Witnesses and medics said Yemeni security forces opened fire on tens of thousands of anti-government demonstrators trying to march toward state buildings, such as the presidential palace.

They said dozens of people were wounded and taken to a field hospital in Sixty Street, where thousands have camped out for months demanding that Saleh steps down. A Yemeni government soldier also died in the clashes, government sources said.

Witnesses said troops initially used tear gas and water cannon against the demonstrators, who responded by hurling stones at security forces.

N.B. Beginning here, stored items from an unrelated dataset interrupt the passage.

-- ==== Sys2Proof/Laws/KeepOps.lean ====
section
/-! SUPPORT. What every operation of `Machine/Ops.lean` leaves alone: the queue of waiting commands, and the canonical form of host memory. -/

namespace Sys2Proof.Laws

open Sys2Proof.Machine

/-! ### Conditionals and folds -/

@[simp ↓] theorem ite_pending {c : Prop} [Decidable c] (a b : State) : (if c then a else b).pending = if c then a.pending else b.pending := by
  split <;> rfl
@[simp ↓] theorem ite_mem {c : Prop} [Decidable c] (a b : State) : (if c then a else b).mem = if c then a.mem else b.mem := by
  split <;> rfl
@[simp ↓] theorem ite_fst {α β : Type} {c : Prop} [Decidable c] (a b : α × β) : (if c then a else b).1 = if c then a.1 else b.1 := by
  split <;> rfl
@[simp ↓] theorem ite_snd {α β : Type} {c : Prop} [Decidable c] (a b : α × β) : (if c then a else b).2 = if c then a.2 else b.2 := by
  split <;> rfl
@[simp ↓] theorem wf_ite {c : Prop} [Decidable c] (a b : List (Nat × Byte)) :
    (Memory.wf (if c then a else b) = true) ↔ ((c → Memory.wf a = true) ∧ (¬c → Memory.wf b = true)) := by
  split <;> simp [*]

@[simp ↓] theorem foldl_pending {α : Type} (f : State → α → State) (hf : ∀ s x, (f s x).pending = s.pending) (l : List α) (s : State) :
    (l.foldl f s).pending = s.pending := by
  induction l generalizing s with
  | nil => rfl
  | cons x t ih => simp [ih, hf]
@[simp ↓] theorem foldl_mem {α : Type} (f : State → α → State) (hf : ∀ s x, Memory.wf s.mem = true → Memory.wf (f s x).mem = true) (l : List α) (s : State)
    (h : Memory.wf s.mem = true) : Memory.wf (l.foldl f s).mem = true := by
  induction l generalizing s with
  | nil => exact h
  | cons x t ih => exact ih _ (hf _ _ h)
theorem foldl_snd_pending {α β : Type} (f : β × State → α → β × State) (hf : ∀ r x, (f r x).2.pending = r.2.pending) (l : List α) (r : β × State) :
    (l.foldl f r).2.pending = r.2.pending := by
  induction l generalizing r with
  | nil => rfl
  | cons x t ih => simp [ih, hf]
theorem foldl_snd_mem {α β : Type} (f : β × State → α → β × State) (hf : ∀ r x, Memory.wf r.2.mem = true → Memory.wf (f r x).2.mem = true)
    (l : List α) (r : β × State) (h : Memory.wf r.2.mem = true) : Memory.wf (l.foldl f r).2.mem = true := by
  induction l generalizing r with
  | nil => exact h
  | cons x t ih => exact ih _ (hf _ _ h)

/-! ### The canonical form -/

theorem mapWf_weaken {α : Type} [DecidableEq α] (d : Nat → α) (m : List (Nat × α)) (k : Nat) (h : mapWf d (some k) m = true) :
    mapWf d none m = true := by
  cases m with
  | nil => rfl
  | cons e t => simp [mapWf] at h ⊢; exact ⟨h.1.2, h.2⟩
theorem mapWf_lower {α : Type} [DecidableEq α] (d : Nat → α) (m : List (Nat × α)) (j k : Nat) (hjk : j ≤ k) (h : mapWf d (some k) m = true) :
    mapWf d (some j) m = true := by
  cases m with
  | nil => rfl
  | cons e t => simp [mapWf] at h ⊢; exact ⟨⟨by omega, h.1.2⟩, h.2⟩
theorem mapPut_wf {α : Type} [DecidableEq α] (d : Nat → α) (m : List (Nat × α)) (a : Nat) (v : α) (hv : v ≠ d a) (lo : Option Nat)
    (hlo : ∀ l, lo = some l → l < a) (h : mapWf d lo m = true) : mapWf d lo (mapPut m a v) = true := by
  induction m generalizing lo with
  | nil =>
    cases lo <;> simp_all [mapPut, mapWf]
  | cons e t ih =>
    obtain ⟨k, x⟩ := e
    simp only [mapWf, Bool.and_eq_true] at h
    unfold mapPut
    split
    · rename_i hak
      simp only [mapWf, Bool.and_eq_true, decide_eq_true_eq]
      refine ⟨⟨?_, hv⟩, ⟨hak, ?_⟩, h.2⟩
      · cases lo <;> simp_all
      · simpa using h.1.2
    · split
      · rename_i hak hk
        subst hk
        simp only [mapWf, Bool.and_eq_true, decide_eq_true_eq]
        exact ⟨⟨h.1.1, hv⟩, h.2⟩
      · simp only [mapWf, Bool.and_eq_true]
        refine ⟨h.1, ih _ ?_ h.2⟩
        intro l hl
        simp at hl
        omega
theorem mapWf_filter {α : Type} [DecidableEq α] (d : Nat → α) (p : Nat × α → Bool) (m : List (Nat × α)) (lo : Option Nat)
    (h : mapWf d lo m = true) : mapWf d lo (m.filter p) = true := by
  induction m generalizing lo with
  | nil => exact h
  | cons e t ih =>
    obtain ⟨k, x⟩ := e
    simp only [mapWf, Bool.and_eq_true] at h
    rw [List.filter_cons]
    split
    · simp only [mapWf, Bool.and_eq_true]
      exact ⟨h.1, ih _ h.2⟩
    · refine ih _ ?_
      cases lo with
      | none => exact mapWf_weaken _ _ _ h.2
      | some l => exact mapWf_lower _ _ _ _ (by have := h.1.1; simp at this; omega) h.2
theorem mapSet_wf {α : Type} [DecidableEq α] (d : Nat → α) (m : List (Nat × α)) (a : Nat) (v : α) (lo : Option Nat)
    (hlo : ∀ l, lo = some l → l < a) (h : mapWf d lo m = true) : mapWf d lo (mapSet d m a v) = true := by
  unfold mapSet
  split
  · exact mapWf_filter _ _ _ _ h
  · rename_i hv; exact mapPut_wf _ _ _ _ hv _ hlo h

/-- Storing bytes keeps the canonical form. -/
theorem cellsSet_wf (m : List (Nat × Byte)) (a : Nat) (bs : List Byte) (h : Memory.wf m = true) : Memory.wf (cellsSet m a bs) = true := by
  induction bs generalizing m a with
  | nil => exact h
  | cons b t ih => exact ih _ _ (mapSet_wf _ _ _ _ _ (by simp) h)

Tareq Noman, head of the field hospital, told Al Jazeera television that his facility had received the bodies of 10 people and that hundreds were wounded. The deputy information minister, Abdu al-Janadi, said the death toll was lower.

In a separate incident, witnesses said government forces fought heavy battles with gunmen loyal to powerful tribal leader Sadeq al-Ahmar, who supports opposition demands for an end to Saleh's 33-year grip on power.

They said the fighting was concentrated in the Hasaba neighborhood of Sanaa, where al-Ahmar lives, and near the airport, which was closed by the fighting.

Opposition sources said four tribal fighters were killed in the clashes.

In the southern city of Aden, a security official said gunmen on a motorcycle ambushed and killed an intelligence officer in the Arabian Sea city of al-Mukalla. The government has previously blamed other similar incidents on al Qaeda.